Quattro mosse per sprecare meno
La prima è banale e per questo efficace: chiedersi se serva davvero l’IA. “Chiedere a ChatGPT cosa mi metto oggi o che tempo farà è come prendere il Concorde per andare al supermercato”, commenta Günter Klambauer, esperto di IA dell’Università Johannes Kepler in Austria. Lo stesso vale per le sintesi automatiche nei motori di ricerca. “Se cerchi solo un articolo specifico, disattivare quella funzione può far risparmiare parecchia energia”, spiega Udit Gupta della Cornell Tech di New York. Basta selezionare “Solo risultati web” oppure aggiungere “-ai” nella stringa di ricerca.
La seconda riguarda la taglia. Chi usa l’IA per compiti ripetitivi come traduzioni o riassunti può passare a modelli più piccoli e specializzati, disponibili gratis su piattaforme come Hugging Face.
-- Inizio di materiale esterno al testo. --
-- ==== Sys2Proof/Laws/FlowE.lean ====
section
/-!
SUPPORT. Laws/FlowE.lean: every operation of AudioCore.lean, Audio.lean, Dma.lean, Lifecycle.lean flows.
-/

set_option linter.all false

namespace Sys2Proof.Laws

open Sys2Proof Sys2Proof.Machine

variable {t : Bool} {a : State}

/-! ### AudioCore.lean -/

theorem flow_setAud {a0 : AudioState → AudioState} {s1 : State} (hs1 : Flow t a s1) : Flow t a (setAud a0 s1) := by
  unfold setAud
  try dsimp only
  with_reducible repeat' first | exact hs1 | refine flow_mk ?_ (by rfl) (by rfl) (by rfl) (by rfl)

theorem flow_startRamp {s0 : State} {a1 : Nat × Nat} (hs0 : Flow t a s0) : Flow t a (startRamp s0 a1) := by
  unfold startRamp
  try dsimp only
  with_reducible repeat' first | exact hs0 | apply flow_setAud | apply flow_ite | refine flow_mk ?_ (by rfl) (by rfl) (by rfl) (by rfl)

theorem flow_regain {a0 : List Nat} {a1 : State → State} {s2 : State} (hs2 : Flow t a s2) (hfa1 : ∀ s : State, Flow t a s → Flow t a (a1 s)) : Flow t a (regain a0 a1 s2) := by
  unfold regain
  with_reducible repeat' first | exact hs2 | assumption | intro _ | apply hfa1 | apply flow_startRamp | apply flow_foldl | apply flow_foldl_snd | apply flow_foldl_fst

theorem flow_showQueued {a0 : Nat} {s1 : State} (hs1 : Flow t a s1) : Flow t a (showQueued a0 s1) := by
  unfold showQueued
  with_reducible repeat' first | exact hs1 | apply flow_wrF

theorem flow_setStream {a0 : Nat} {a1 : StreamRec → StreamRec} {s2 : State} (hs2 : Flow t a s2) : Flow t a (setStream a0 a1 s2) := by
  unfold setStream
  try dsimp only
  with_reducible repeat' first | exact hs2 | apply flow_showQueued | apply flow_setAud | refine flow_mk ?_ (by rfl) (by rfl) (by rfl) (by rfl)

theorem flow_toneFrame {s0 : State} (hs0 : Flow t a s0) : Flow t a (toneFrame s0) := by
  unfold toneFrame
  try dsimp only
  with_reducible repeat' first | exact hs0 | apply flow_setAud | apply flow_ite | split | refine flow_mk ?_ (by rfl) (by rfl) (by rfl) (by rfl)

/-! ### Audio.lean -/

theorem flow_writebackFrame {s0 : State} (hs0 : Flow t a s0) : Flow t a (writebackFrame s0) := by
  unfold writebackFrame
  try dsimp only
  with_reducible repeat' first | exact hs0 | apply flow_wrDpas | apply flow_wr | apply flow_setAud | apply flow_ite | refine flow_mk ?_ (by rfl) (by rfl) (by rfl) (by rfl)

theorem flow_writeTdm {a0 : Nat} {a1 : Word} {s2 : State} (hs2 : Flow t a s2) : Flow t a (writeTdm a0 a1 s2) := by
  unfold writeTdm
  try dsimp only
  with_reducible repeat' first | exact hs2 | apply flow_wrB | apply flow_plainWrite | apply flow_wrF | apply flow_ite

theorem flow_writeSinkEnable {a0 : Nat} {a1 : Bool} {s2 : State} (hs2 : Flow t a s2) : Flow t a (writeSinkEnable a0 a1 s2) := by
  unfold writeSinkEnable
  try dsimp only
  with_reducible repeat' first | exact hs2 | apply flow_setAud | apply flow_wrF | apply flow_wrB | apply flow_wr | apply flow_ite | refine flow_mk ?_ (by rfl) (by rfl) (by rfl) (by rfl)

theorem flow_writeSinkCtrl {a0 : Nat} {a1 : Word} {s2 : State} (hs2 : Flow t a s2) : Flow t a (writeSinkCtrl a0 a1 s2) := by
  unfold writeSinkCtrl
  try dsimp only
  with_reducible repeat' first | exact hs2 | assumption | intro _ | apply flow_regain | apply flow_wrB | apply flow_wrF | apply flow_writeSinkEnable | apply flow_ite

theorem flow_writeInputCtrl {a0 : Nat} {a1 : Word} {s2 : State} (hs2 : Flow t a s2) : Flow t a (writeInputCtrl a0 a1 s2) := by
  unfold writeInputCtrl
  try dsimp only
  with_reducible repeat' first | exact hs2 | assumption | intro _ | apply flow_regain | apply flow_plainWrite | apply flow_setAud | apply flow_ite | refine flow_mk ?_ (by rfl) (by rfl) (by rfl) (by rfl)

theorem flow_queueAud {a0 : Nat} {a1 : Word} {s2 : State} (hs2 : Flow t a s2) : Flow t a (queueAud a0 a1 s2) := by
  unfold queueAud
  try dsimp only
  with_reducible repeat' first | exact hs2 | apply flow_setAud | refine flow_mk ?_ (by rfl) (by rfl) (by rfl) (by rfl)

theorem flow_withdrawBuffer {a0 : Nat} {a1 : Nat} {s2 : State} (hs2 : Flow t a s2) : Flow t a (withdrawBuffer a0 a1 s2) := by
  unfold withdrawBuffer
  try dsimp only
  with_reducible repeat' first | exact hs2 | assumption | intro _ | apply flow_setStream | apply flow_ite | apply flow_id | apply flow_foldl | apply flow_foldl_snd | apply flow_foldl_fst | refine flow_mk ?_ (by rfl) (by rfl) (by rfl) (by rfl)

theorem flow_streamClear {a0 : Nat} {s1 : State} (hs1 : Flow t a s1) : Flow t a (streamClear a0 s1) := by
  unfold streamClear
  try dsimp only
  with_reducible repeat' first | exact hs1 | apply flow_resetRegs | apply flow_setAud | refine flow_mk ?_ (by rfl) (by rfl) (by rfl) (by rfl)

theorem flow_streamClose {a0 : Nat} {s1 : State} (hs1 : Flow t a s1) : Flow t a (streamClose a0 s1) := by
  unfold streamClose
  try dsimp only
  with_reducible repeat' first | exact hs1 | assumption | intro _ | apply flow_streamClear | apply flow_cancelContract | apply flow_foldl | apply flow_foldl_snd | apply flow_foldl_fst | split | refine flow_mk ?_ (by rfl) (by rfl) (by rfl) (by rfl)

theorem flow_writeAtt {a0 : Word} {s1 : State} (hs1 : Flow t a s1) : Flow t a (writeAtt a0 s1) := by
  unfold writeAtt
  try dsimp only
  with_reducible repeat' first | exact hs1 | apply flow_plainWrite | apply flow_wrB | apply flow_setAud | apply flow_ite | split | refine flow_mk ?_ (by rfl) (by rfl) (by rfl) (by rfl)

theorem flow_deliverBuf {a0 : Nat} {a1 : AudBuf} {s2 : State} (hs2 : Flow t a s2) : Flow t a (deliverBuf a0 a1 s2) := by
  unfold deliverBuf
  try dsimp only
  with_reducible repeat' first | exact hs2 | apply flow_finish | apply flow_setStream | apply flow_ite | refine flow_mk ?_ (by rfl) (by rfl) (by rfl) (by rfl)

theorem flow_frameBytesOf {a0 : AudBuf} {s1 : State} (hs1 : Flow t a s1) : Flow t a (frameBytesOf a0 s1).2 := by
  unfold frameBytesOf
  try dsimp only
  with_reducible repeat' first | exact hs1 | apply flow_noteFault | apply flow_ite | split

theorem flow_takeFrame {a0 : Nat} {a1 : Bool} {s2 : State} (hs2 : Flow t a s2) : Flow t a (takeFrame a0 a1 s2).2 := by
  unfold takeFrame
  try dsimp only
  with_reducible repeat' first | exact hs2 | apply flow_setStream | apply flow_frameBytesOf | apply flow_deliverBuf | apply flow_wrF | apply flow_ite | split | refine flow_mk ?_ (by rfl) (by rfl) (by rfl) (by rfl)

theorem flow_freeFrame {a0 : Nat} {s1 : State} (hs1 : Flow t a s1) : Flow t a (freeFrame a0 s1).2 := by
  unfold freeFrame
  try dsimp only
  with_reducible repeat' first | exact hs1 | refine flow_mk ?_ (by rfl) (by rfl) (by rfl) (by rfl)

theorem flow_pushFrame {a0 : Nat} {a1 : List Int} {s2 : State} (hs2 : Flow t a s2) : Flow t a (pushFrame a0 a1 s2) := by
  unfold pushFrame
  try dsimp only
  with_reducible repeat' first | exact hs2 | apply flow_setAud | refine flow_mk ?_ (by rfl) (by rfl) (by rfl) (by rfl)

theorem flow_streamBoundary {a0 : Nat} {s1 : State} {a2 : Nat} (hs1 : Flow t a s1) : Flow t a (streamBoundary a0 s1 a2) := by
  unfold streamBoundary
  try dsimp only
  with_reducible repeat' first | exact hs1 | assumption | intro _ | apply flow_deliverBuf | apply flow_setStream | apply flow_takeFrame | apply flow_wr | apply flow_pushFrame | apply flow_freeFrame | apply flow_ite | apply flow_foldl | apply flow_foldl_snd | apply flow_foldl_fst | split | refine flow_mk ?_ (by rfl) (by rfl) (by rfl) (by rfl)

theorem flow_execTdmClockReturn {a0 : Tick} {a1 : BitVec 3} {a2 : BitVec 18} {s3 : State} (hs3 : Flow t a s3) : OutFlow t a (execTdmClockReturn a0 a1 a2 s3) := by
  unfold execTdmClockReturn
  try dsimp only
  with_reducible repeat' first | exact hs3 | apply flow_advance | apply flow_wrB | apply flow_wrF | apply flow_ite | apply flow_next | apply flow_out_ite

theorem flow_hsEvent {a0 : Nat} {a1 : Nat} {a2 : Nat} {a3 : Tick} {s4 : State} (hs4 : Flow t a s4) : Flow t a (hsEvent a0 a1 a2 a3 s4) := by
  unfold hsEvent
  try dsimp only
  with_reducible repeat' first | exact hs4 | apply flow_post | apply flow_ite | split | refine flow_mk ?_ (by rfl) (by rfl) (by rfl) (by rfl)

theorem flow_execHeadsetButtonConfirm {a0 : Tick} {a1 : BitVec 1} {a2 : BitVec 24} {a3 : Tick} {s4 : State} (hs4 : Flow t a s4) : OutFlow t a (execHeadsetButtonConfirm a0 a1 a2 a3 s4) := by
  unfold execHeadsetButtonConfirm
  try dsimp only
  with_reducible repeat' first | exact hs4 | apply flow_advance | apply flow_hsEvent | apply flow_wrF | apply flow_ite | apply flow_next | apply flow_out_ite

theorem flow_setHsStat {a0 : Nat} {a1 : Bool} {a2 : Bool} {a3 : Nat} {a4 : Nat} {s5 : State} (hs5 : Flow t a s5) : Flow t a (setHsStat a0 a1 a2 a3 a4 s5) := by
  unfold setHsStat
  with_reducible repeat' first | exact hs5 | apply flow_wr

theorem flow_execHeadsetTypeMeasured {a0 : Tick} {a1 : BitVec 1} {a2 : BitVec 24} {a3 : BitVec 24} {s4 : State} (hs4 : Flow t a s4) : OutFlow t a (execHeadsetTypeMeasured a0 a1 a2 a3 s4) := by
  unfold execHeadsetTypeMeasured
  try dsimp only
  with_reducible repeat' first | exact hs4 | apply flow_advance | apply flow_hsEvent | apply flow_setHsStat | apply flow_ite | apply flow_next | apply flow_out_ite

theorem flow_setHs {a0 : Nat} {a1 : HsRec → HsRec} {s2 : State} (hs2 : Flow t a s2) : Flow t a (setHs a0 a1 s2) := by
  unfold setHs
  try dsimp only
  with_reducible repeat' first | exact hs2 | apply flow_setAud | refine flow_mk ?_ (by rfl) (by rfl) (by rfl) (by rfl)

theorem flow_execHeadsetRemoval {a0 : Tick} {a1 : BitVec 1} {a2 : Tick} {s3 : State} (hs3 : Flow t a s3) : OutFlow t a (execHeadsetRemoval a0 a1 a2 s3) := by
  unfold execHeadsetRemoval
  try dsimp only
  with_reducible repeat' first | exact hs3 | apply flow_advance | apply flow_setHs | apply flow_setHsStat | apply flow_hsEvent | apply flow_ite | apply flow_next | apply flow_out_ite | refine flow_mk ?_ (by rfl) (by rfl) (by rfl) (by rfl)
In uno studio del 2025 pubblicato dall’UNESCO, Drobnjak ha confrontato modelli ridotti, tra cui “opus mt en es” per le traduzioni, con Llama 3.1 di Meta: consumo da 15 a 50 volte inferiore e risultati qualitativamente migliori sui compiti per cui erano stati progettati. Abbandonare i modelli giganti ha portato a un taglio del 90% dei consumi complessivi. Come sintetizza Gupta, non serve un modello da mille miliardi di parametri per sistemare una email.
Terza mossa, tenere a freno la loquacità. Mosharaf Chowdhury, dell’Università del Michigan, ha misurato i consumi dei modelli pubblici e ha notato che quelli più “chiacchieroni” bruciano più energia. Una versione di Qwen, sviluppato da Alibaba Cloud, in modalità ragionamento genera circa dieci volte più parole rispetto alla modalità conversazione normale. Chiedere risposte brevi o imporre un limite di parole funziona: nello studio UNESCO il consumo di Llama è sceso del 50% dimezzando l’output richiesto, mentre accorciare la domanda ha portato appena un 5% di risparmio. “È la dimensione della risposta a determinare la spesa energetica”, osserva Drobnjak, che ha collaborato con la città di San Francisco su indicazioni pratiche come “massimo cinque punti”.
Quarta, immagini e video. Generarli costa ordini di grandezza in più rispetto al testo, perché significa iterare milioni di pixel molte volte, rielaborando ogni volta l’immagine intera. Meglio la bassa risoluzione e, per i video, lavorare a lotti.